---------- Exercise materials
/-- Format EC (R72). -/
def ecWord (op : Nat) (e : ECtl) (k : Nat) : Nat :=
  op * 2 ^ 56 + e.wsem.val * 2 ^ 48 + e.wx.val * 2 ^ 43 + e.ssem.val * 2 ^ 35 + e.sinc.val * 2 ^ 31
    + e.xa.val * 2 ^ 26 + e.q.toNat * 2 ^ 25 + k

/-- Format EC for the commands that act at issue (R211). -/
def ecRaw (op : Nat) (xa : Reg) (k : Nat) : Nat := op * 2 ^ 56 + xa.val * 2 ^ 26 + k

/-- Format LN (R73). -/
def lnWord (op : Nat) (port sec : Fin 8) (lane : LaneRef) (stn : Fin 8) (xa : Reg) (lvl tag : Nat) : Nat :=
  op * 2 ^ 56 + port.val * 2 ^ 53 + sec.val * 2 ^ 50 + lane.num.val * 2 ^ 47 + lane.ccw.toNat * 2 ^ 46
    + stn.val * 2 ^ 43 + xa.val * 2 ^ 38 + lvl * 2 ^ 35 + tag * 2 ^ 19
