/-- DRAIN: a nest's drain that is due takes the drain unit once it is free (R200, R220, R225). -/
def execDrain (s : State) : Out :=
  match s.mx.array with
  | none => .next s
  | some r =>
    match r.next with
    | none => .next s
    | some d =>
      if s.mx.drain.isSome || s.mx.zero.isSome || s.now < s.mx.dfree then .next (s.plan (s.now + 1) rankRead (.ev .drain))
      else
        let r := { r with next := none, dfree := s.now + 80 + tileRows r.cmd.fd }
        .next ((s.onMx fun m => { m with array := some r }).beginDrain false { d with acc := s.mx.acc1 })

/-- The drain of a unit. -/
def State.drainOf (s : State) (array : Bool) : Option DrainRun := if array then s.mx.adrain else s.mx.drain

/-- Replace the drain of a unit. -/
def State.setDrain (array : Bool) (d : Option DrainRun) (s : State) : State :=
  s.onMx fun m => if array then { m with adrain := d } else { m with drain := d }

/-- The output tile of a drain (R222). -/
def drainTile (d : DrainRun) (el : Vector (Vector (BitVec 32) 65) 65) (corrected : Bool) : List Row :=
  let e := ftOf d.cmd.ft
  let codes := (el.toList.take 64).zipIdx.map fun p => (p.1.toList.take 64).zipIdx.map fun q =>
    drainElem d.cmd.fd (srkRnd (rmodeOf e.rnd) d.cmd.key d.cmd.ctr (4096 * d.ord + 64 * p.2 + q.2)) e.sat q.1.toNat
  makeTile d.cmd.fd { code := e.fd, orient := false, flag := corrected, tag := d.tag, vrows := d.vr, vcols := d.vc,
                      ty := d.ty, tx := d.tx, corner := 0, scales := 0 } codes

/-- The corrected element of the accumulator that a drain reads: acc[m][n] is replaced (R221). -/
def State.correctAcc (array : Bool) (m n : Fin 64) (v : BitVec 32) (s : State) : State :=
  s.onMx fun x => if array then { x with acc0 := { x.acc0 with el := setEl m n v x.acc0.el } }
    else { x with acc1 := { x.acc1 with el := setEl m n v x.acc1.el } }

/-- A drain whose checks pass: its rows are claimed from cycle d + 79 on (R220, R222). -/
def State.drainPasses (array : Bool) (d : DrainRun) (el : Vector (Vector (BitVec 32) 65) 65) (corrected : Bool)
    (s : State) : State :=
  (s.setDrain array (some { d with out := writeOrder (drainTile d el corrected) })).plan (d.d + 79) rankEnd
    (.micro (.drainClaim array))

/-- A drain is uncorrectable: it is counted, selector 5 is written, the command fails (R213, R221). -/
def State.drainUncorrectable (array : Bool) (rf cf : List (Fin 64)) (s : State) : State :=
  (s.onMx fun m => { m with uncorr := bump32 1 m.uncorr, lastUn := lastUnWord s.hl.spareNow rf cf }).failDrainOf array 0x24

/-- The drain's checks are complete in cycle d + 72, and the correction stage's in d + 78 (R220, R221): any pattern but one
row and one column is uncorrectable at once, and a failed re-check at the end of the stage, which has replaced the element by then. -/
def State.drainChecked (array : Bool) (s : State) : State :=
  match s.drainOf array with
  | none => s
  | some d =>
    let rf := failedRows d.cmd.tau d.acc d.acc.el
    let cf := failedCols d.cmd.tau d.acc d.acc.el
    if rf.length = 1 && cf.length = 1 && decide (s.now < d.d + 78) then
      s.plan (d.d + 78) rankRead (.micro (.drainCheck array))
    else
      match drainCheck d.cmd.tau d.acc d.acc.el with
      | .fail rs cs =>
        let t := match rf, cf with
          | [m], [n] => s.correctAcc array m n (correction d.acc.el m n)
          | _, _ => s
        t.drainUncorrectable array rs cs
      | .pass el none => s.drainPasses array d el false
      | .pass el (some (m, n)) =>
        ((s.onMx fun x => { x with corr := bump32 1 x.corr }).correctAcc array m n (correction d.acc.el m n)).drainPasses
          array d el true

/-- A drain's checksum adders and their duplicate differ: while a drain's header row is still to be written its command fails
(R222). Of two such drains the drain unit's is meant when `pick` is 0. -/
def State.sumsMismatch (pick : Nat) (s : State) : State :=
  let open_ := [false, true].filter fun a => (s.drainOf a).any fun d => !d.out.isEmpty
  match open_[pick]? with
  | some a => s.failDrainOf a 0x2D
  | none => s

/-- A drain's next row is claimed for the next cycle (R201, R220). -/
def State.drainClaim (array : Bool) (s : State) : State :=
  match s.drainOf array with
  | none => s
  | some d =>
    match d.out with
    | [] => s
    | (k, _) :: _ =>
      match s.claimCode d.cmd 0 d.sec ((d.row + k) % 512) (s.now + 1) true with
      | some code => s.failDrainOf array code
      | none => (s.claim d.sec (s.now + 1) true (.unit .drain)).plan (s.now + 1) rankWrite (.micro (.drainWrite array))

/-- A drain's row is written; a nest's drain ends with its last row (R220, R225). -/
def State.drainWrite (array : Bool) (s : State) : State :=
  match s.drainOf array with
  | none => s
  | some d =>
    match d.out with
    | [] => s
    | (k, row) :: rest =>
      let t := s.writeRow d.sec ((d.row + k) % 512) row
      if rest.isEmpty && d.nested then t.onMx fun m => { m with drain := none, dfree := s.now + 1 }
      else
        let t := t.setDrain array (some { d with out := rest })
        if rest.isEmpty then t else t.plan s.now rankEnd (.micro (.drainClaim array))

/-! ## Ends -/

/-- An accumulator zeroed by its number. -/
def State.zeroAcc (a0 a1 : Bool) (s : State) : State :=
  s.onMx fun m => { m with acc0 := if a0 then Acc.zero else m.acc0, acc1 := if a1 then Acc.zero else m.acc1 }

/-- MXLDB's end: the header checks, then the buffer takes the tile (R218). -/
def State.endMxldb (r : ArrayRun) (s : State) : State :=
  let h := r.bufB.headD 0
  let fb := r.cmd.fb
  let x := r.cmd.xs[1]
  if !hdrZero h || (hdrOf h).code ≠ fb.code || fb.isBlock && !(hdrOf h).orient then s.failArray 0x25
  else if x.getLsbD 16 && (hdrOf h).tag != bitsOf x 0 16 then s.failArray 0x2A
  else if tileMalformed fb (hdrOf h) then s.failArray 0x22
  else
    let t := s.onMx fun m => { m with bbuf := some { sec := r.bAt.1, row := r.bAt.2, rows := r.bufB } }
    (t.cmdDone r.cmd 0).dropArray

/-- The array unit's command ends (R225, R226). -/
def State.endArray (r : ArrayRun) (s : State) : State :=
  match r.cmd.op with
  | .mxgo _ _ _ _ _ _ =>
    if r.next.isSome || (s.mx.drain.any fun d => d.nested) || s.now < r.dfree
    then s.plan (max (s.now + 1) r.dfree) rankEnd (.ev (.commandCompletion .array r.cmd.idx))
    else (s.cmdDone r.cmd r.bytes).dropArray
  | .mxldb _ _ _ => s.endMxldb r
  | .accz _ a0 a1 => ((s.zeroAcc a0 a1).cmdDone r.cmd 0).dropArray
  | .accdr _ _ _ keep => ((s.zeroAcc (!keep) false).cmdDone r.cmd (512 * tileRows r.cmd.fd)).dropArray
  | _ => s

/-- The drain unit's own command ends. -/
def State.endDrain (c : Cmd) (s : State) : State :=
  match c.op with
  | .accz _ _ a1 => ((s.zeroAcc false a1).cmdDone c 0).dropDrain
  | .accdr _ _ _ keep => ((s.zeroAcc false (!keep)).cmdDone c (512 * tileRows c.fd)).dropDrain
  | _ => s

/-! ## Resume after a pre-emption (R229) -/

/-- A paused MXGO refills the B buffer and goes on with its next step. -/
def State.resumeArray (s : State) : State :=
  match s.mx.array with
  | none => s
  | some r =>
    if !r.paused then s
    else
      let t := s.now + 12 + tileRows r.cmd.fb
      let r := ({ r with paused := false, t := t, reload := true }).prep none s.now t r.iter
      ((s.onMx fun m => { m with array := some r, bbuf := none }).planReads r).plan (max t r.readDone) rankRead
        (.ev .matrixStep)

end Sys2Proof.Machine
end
--------------------
Please transcribe the data exactly from its first line. End with the line that contains "def ecRaw (op".

/-- Format EC (R72). -/
def ecWord (op : Nat) (e : ECtl) (k : Nat) : Nat :=
  op * 2 ^ 56 + e.wsem.val * 2 ^ 48 + e.wx.val * 2 ^ 43 + e.ssem.val * 2 ^ 35 + e.sinc.val * 2 ^ 31
    + e.xa.val * 2 ^ 26 + e.q.toNat * 2 ^ 25 + k

/-- Format EC for the commands that act at issue (R211). -/
def ecRaw (op : Nat) (xa : Reg) (k : Nat) : Nat := op * 2 ^ 56 + xa.val * 2 ^ 26 + k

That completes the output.